## Work to complete
Lines of the data that contain the word "queueFull" are the ones to copy.

## Data in this exercise
_ _ _ _ _
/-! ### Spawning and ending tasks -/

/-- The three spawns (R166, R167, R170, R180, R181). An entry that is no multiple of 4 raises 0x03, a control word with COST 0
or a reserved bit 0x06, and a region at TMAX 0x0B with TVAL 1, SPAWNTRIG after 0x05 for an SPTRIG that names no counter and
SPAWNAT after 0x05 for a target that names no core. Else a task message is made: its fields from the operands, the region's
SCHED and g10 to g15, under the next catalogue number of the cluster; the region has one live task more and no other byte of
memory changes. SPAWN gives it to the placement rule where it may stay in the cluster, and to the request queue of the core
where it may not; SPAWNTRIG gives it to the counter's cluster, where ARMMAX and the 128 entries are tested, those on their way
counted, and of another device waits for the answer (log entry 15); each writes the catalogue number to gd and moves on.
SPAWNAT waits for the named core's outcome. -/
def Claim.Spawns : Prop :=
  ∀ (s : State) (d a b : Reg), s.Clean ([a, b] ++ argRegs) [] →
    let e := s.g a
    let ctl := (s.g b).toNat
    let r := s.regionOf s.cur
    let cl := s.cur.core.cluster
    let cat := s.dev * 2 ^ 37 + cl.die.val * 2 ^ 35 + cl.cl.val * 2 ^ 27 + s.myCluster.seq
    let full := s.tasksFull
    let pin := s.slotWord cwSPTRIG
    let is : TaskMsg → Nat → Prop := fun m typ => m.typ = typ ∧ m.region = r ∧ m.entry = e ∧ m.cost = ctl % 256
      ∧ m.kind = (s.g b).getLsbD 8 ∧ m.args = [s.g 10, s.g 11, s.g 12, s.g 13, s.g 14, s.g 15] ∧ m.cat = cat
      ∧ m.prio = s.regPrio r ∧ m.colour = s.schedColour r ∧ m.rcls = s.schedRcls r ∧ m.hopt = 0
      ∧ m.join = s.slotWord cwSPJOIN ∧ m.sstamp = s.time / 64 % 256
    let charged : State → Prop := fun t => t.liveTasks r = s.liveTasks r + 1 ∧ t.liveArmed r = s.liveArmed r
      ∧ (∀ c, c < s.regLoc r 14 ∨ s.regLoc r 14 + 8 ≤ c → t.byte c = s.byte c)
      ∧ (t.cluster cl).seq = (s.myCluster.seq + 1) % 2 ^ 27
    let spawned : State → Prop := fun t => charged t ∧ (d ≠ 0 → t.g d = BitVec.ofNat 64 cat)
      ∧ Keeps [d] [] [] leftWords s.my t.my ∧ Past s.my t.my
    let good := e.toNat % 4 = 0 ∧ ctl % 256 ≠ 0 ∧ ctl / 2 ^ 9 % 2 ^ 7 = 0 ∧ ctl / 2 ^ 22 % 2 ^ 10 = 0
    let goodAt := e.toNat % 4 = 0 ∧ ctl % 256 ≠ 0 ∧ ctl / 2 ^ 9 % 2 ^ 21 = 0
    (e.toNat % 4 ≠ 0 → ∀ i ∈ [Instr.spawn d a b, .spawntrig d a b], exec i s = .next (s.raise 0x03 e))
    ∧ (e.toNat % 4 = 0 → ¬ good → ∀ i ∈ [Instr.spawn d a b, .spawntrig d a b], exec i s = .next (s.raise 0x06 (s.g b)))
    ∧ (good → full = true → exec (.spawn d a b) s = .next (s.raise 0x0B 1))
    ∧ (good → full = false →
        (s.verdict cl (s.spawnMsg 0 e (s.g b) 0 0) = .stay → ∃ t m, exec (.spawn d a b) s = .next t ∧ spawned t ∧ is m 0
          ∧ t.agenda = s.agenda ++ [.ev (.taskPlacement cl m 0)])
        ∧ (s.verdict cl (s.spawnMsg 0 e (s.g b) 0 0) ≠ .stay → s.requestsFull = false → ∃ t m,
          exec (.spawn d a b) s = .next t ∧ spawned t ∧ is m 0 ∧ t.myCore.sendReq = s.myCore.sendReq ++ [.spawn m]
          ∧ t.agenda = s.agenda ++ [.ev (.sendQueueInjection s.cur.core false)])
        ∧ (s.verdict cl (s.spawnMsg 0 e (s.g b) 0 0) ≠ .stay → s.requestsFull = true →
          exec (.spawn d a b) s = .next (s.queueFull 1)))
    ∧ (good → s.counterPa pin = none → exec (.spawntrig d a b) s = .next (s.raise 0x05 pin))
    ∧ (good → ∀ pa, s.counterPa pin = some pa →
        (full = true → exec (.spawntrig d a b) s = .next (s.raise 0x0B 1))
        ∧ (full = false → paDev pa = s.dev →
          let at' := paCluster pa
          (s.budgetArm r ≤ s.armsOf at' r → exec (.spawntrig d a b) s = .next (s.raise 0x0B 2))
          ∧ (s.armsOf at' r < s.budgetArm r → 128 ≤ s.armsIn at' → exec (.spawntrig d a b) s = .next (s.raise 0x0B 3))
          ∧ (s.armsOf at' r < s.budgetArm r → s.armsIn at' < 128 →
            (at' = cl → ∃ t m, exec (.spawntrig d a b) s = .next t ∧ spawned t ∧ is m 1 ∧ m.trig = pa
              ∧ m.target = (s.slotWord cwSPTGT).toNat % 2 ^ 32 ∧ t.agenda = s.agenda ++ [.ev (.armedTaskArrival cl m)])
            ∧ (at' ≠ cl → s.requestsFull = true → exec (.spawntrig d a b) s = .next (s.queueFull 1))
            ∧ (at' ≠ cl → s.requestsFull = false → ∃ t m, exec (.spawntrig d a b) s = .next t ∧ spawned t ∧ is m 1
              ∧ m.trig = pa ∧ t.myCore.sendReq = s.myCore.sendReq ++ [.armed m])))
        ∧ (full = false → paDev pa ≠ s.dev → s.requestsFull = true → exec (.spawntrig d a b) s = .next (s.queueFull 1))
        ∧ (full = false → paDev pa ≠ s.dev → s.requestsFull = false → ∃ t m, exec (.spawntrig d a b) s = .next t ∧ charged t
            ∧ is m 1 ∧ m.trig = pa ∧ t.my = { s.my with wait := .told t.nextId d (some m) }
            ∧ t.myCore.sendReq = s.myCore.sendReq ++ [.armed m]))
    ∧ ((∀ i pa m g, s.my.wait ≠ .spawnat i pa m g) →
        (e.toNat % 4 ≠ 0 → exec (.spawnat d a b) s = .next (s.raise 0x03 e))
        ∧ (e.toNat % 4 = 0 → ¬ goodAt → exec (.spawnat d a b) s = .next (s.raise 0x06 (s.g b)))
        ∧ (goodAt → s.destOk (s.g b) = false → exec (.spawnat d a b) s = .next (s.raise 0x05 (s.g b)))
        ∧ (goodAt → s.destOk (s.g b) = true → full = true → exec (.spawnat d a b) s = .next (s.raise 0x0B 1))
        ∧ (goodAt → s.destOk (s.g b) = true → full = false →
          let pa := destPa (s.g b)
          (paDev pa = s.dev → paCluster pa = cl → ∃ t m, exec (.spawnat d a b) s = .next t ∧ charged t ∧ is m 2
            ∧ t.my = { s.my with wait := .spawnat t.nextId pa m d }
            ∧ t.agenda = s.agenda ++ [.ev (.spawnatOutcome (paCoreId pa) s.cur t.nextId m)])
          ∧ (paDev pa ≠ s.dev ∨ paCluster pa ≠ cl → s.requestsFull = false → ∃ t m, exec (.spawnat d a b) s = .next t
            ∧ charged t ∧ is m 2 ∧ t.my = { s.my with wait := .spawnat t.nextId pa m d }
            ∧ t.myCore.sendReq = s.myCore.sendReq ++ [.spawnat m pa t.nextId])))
_ _ _ _ _
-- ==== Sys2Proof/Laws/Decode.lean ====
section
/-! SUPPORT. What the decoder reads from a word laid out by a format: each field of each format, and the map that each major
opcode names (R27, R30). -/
_ _ _ _ _
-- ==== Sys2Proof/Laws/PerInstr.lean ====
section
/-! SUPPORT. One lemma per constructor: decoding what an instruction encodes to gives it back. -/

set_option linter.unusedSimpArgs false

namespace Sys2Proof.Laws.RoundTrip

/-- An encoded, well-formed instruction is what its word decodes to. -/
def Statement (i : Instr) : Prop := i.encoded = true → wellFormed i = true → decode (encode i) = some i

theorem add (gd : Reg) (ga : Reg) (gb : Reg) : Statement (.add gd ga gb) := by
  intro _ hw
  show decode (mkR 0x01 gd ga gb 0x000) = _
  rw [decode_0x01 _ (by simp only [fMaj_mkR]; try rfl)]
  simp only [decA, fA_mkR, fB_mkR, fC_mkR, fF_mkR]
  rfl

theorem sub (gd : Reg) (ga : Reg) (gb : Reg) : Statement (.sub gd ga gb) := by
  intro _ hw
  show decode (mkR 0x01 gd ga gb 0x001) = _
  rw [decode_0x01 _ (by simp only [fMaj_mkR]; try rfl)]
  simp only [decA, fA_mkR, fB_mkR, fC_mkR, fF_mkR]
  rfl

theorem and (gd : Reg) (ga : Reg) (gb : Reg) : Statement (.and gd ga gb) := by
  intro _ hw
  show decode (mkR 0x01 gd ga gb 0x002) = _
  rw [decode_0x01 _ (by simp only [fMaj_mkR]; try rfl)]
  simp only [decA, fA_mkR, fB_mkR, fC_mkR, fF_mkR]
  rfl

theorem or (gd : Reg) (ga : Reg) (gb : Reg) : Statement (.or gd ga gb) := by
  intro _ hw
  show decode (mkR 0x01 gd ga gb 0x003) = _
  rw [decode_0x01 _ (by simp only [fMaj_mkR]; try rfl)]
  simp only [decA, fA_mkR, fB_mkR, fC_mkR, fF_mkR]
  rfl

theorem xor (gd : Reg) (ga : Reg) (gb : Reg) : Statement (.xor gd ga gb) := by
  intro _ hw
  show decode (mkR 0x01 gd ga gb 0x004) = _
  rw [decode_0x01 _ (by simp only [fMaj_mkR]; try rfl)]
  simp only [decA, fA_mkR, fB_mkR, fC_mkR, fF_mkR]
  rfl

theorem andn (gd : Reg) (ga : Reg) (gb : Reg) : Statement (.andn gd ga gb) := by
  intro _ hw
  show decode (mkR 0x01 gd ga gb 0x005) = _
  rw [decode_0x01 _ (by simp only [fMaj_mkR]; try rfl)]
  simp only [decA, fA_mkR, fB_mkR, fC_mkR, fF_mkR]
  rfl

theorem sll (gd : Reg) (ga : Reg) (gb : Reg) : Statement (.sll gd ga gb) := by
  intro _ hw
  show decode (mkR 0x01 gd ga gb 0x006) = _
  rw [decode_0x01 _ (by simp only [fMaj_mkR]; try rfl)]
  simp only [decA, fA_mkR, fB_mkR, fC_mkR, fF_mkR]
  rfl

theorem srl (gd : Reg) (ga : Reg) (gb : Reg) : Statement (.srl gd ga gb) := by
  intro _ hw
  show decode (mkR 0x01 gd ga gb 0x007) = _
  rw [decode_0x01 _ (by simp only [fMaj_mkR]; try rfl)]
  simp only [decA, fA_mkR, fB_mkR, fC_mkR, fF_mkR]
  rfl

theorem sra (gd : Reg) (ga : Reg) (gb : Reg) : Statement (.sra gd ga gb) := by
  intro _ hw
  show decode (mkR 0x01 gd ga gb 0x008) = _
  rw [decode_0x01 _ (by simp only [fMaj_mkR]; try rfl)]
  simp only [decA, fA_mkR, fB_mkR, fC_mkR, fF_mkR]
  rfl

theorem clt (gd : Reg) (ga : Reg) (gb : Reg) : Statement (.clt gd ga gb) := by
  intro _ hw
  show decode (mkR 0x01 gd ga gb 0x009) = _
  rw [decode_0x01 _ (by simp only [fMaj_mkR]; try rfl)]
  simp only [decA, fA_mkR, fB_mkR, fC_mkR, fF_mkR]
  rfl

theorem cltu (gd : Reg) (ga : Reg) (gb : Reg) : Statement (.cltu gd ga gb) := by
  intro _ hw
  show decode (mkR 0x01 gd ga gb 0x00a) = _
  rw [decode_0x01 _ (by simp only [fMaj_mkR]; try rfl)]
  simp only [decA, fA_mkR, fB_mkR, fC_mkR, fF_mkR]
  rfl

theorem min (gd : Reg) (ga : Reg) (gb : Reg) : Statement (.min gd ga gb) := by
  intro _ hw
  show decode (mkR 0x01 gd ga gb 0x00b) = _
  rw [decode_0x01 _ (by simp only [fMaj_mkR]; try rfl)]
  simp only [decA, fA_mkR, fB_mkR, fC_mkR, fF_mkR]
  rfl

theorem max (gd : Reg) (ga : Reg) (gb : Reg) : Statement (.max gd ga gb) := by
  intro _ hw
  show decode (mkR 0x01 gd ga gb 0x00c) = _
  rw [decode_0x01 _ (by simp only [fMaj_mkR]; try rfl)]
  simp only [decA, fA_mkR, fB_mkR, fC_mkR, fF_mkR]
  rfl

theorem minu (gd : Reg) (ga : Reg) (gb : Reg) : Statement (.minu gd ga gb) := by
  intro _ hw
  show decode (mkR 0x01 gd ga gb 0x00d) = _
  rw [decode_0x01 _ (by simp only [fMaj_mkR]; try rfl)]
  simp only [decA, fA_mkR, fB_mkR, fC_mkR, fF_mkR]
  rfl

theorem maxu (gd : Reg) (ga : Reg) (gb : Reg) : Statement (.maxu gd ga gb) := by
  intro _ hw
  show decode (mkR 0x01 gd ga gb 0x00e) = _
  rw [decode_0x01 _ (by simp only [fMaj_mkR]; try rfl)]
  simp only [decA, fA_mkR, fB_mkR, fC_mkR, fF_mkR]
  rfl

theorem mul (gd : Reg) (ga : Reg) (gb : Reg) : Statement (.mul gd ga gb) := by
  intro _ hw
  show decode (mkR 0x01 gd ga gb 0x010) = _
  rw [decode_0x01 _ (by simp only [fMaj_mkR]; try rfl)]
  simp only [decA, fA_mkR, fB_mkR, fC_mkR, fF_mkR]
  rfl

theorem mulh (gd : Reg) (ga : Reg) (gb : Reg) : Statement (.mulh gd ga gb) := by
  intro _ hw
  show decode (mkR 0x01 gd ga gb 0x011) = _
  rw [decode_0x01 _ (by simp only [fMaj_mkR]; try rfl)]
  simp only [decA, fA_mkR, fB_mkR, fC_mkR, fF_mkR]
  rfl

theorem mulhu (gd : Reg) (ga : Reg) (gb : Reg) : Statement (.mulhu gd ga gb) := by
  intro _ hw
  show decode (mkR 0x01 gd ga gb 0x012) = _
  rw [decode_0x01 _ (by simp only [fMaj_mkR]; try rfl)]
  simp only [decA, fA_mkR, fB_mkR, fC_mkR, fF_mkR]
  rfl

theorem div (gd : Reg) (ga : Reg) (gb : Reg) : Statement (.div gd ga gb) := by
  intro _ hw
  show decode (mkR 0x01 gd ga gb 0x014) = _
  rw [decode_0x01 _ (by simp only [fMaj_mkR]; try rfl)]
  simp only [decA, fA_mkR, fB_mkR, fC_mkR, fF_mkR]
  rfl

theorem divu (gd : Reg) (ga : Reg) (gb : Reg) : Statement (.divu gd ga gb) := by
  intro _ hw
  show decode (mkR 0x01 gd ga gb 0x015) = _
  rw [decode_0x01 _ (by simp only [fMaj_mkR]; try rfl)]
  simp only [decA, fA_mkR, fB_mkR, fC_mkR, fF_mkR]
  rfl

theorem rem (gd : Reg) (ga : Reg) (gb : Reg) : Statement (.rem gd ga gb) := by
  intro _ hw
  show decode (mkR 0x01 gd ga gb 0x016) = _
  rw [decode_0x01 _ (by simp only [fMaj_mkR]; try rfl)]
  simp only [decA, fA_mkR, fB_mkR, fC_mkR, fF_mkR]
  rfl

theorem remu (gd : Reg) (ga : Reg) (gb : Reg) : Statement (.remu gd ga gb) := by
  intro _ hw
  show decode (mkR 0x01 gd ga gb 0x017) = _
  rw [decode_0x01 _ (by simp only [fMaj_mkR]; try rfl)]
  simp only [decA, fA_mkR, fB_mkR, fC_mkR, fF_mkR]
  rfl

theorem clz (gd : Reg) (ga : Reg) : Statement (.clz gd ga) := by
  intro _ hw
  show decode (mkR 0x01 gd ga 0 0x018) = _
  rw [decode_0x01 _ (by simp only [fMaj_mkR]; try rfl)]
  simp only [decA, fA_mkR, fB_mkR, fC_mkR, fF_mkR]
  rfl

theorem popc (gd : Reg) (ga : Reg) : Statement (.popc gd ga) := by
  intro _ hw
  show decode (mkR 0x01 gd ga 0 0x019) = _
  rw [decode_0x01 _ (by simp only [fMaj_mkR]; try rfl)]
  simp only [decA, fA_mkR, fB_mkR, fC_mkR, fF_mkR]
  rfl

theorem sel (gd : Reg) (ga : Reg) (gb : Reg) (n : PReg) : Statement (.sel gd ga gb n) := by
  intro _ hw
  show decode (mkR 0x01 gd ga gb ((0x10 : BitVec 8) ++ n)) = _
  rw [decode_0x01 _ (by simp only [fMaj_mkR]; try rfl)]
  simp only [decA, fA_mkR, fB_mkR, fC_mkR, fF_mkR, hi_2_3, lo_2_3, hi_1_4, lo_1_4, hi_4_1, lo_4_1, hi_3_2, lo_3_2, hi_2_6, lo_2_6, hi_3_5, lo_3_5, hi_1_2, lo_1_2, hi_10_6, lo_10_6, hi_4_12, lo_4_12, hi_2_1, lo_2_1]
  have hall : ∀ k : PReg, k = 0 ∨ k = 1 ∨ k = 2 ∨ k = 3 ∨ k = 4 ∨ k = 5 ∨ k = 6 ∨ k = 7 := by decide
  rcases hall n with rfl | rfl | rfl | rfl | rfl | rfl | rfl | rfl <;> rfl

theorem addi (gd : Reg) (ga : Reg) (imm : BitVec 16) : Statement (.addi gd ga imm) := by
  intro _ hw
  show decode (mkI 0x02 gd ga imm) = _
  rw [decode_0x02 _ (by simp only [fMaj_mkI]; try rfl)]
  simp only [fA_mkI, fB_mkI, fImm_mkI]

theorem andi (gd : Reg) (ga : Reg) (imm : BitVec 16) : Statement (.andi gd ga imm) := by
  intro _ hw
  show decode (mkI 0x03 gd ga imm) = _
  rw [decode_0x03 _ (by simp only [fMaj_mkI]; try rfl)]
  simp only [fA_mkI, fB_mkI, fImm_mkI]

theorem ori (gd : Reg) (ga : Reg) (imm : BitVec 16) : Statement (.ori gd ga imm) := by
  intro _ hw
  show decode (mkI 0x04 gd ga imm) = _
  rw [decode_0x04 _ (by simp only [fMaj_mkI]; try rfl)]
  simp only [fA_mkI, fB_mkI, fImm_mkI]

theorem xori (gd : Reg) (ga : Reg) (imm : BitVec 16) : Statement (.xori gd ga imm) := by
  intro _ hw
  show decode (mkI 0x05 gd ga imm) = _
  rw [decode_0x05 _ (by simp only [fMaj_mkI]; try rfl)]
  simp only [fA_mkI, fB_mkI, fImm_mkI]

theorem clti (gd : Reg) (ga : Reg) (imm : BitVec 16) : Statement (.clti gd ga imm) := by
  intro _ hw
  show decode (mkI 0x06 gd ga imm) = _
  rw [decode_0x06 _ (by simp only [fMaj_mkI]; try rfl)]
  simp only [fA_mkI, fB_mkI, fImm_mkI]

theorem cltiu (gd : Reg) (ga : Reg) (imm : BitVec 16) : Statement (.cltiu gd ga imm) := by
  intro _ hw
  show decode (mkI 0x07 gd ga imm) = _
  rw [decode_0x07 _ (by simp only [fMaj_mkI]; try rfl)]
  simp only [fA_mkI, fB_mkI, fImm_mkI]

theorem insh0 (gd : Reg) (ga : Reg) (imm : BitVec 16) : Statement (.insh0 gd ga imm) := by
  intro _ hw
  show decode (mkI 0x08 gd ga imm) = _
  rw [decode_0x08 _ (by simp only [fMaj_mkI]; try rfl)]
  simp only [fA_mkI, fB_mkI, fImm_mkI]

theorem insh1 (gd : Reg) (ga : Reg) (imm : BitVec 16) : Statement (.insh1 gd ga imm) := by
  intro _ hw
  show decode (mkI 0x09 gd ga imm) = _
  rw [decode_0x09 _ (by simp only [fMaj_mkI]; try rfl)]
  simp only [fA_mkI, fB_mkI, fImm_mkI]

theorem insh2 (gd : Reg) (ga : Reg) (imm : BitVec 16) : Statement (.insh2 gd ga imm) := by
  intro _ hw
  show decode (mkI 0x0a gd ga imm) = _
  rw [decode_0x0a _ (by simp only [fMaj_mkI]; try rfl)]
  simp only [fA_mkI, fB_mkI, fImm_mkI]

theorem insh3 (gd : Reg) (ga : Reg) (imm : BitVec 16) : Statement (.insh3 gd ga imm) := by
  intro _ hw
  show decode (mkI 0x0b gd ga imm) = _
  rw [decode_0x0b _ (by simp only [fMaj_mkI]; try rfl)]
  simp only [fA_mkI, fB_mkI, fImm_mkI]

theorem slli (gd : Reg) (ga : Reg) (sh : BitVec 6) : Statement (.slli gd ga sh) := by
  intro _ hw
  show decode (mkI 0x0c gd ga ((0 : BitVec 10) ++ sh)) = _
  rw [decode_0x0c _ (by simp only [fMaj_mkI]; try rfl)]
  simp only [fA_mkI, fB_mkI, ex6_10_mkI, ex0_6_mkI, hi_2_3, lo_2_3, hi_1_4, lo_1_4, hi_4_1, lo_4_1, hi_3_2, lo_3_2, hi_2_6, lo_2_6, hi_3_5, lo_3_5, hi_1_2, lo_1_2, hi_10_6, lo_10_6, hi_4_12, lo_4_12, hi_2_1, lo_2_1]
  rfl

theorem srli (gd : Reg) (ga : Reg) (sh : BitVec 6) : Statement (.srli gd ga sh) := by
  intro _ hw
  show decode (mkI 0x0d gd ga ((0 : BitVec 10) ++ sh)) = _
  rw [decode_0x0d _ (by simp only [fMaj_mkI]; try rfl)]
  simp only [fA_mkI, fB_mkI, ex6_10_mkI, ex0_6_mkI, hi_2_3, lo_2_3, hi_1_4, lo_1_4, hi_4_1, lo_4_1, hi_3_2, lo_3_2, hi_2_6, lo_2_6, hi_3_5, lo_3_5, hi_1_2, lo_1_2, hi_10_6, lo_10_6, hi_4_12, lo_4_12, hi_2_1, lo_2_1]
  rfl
_ _ _ _ _
## Result for this task
          exec (.spawn d a b) s = .next (s.queueFull 1)))
            ∧ (at' ≠ cl → s.requestsFull = true → exec (.spawntrig d a b) s = .next (s.queueFull 1))
        ∧ (full = false → paDev pa ≠ s.dev → s.requestsFull = true → exec (.spawntrig d a b) s = .next (s.queueFull 1))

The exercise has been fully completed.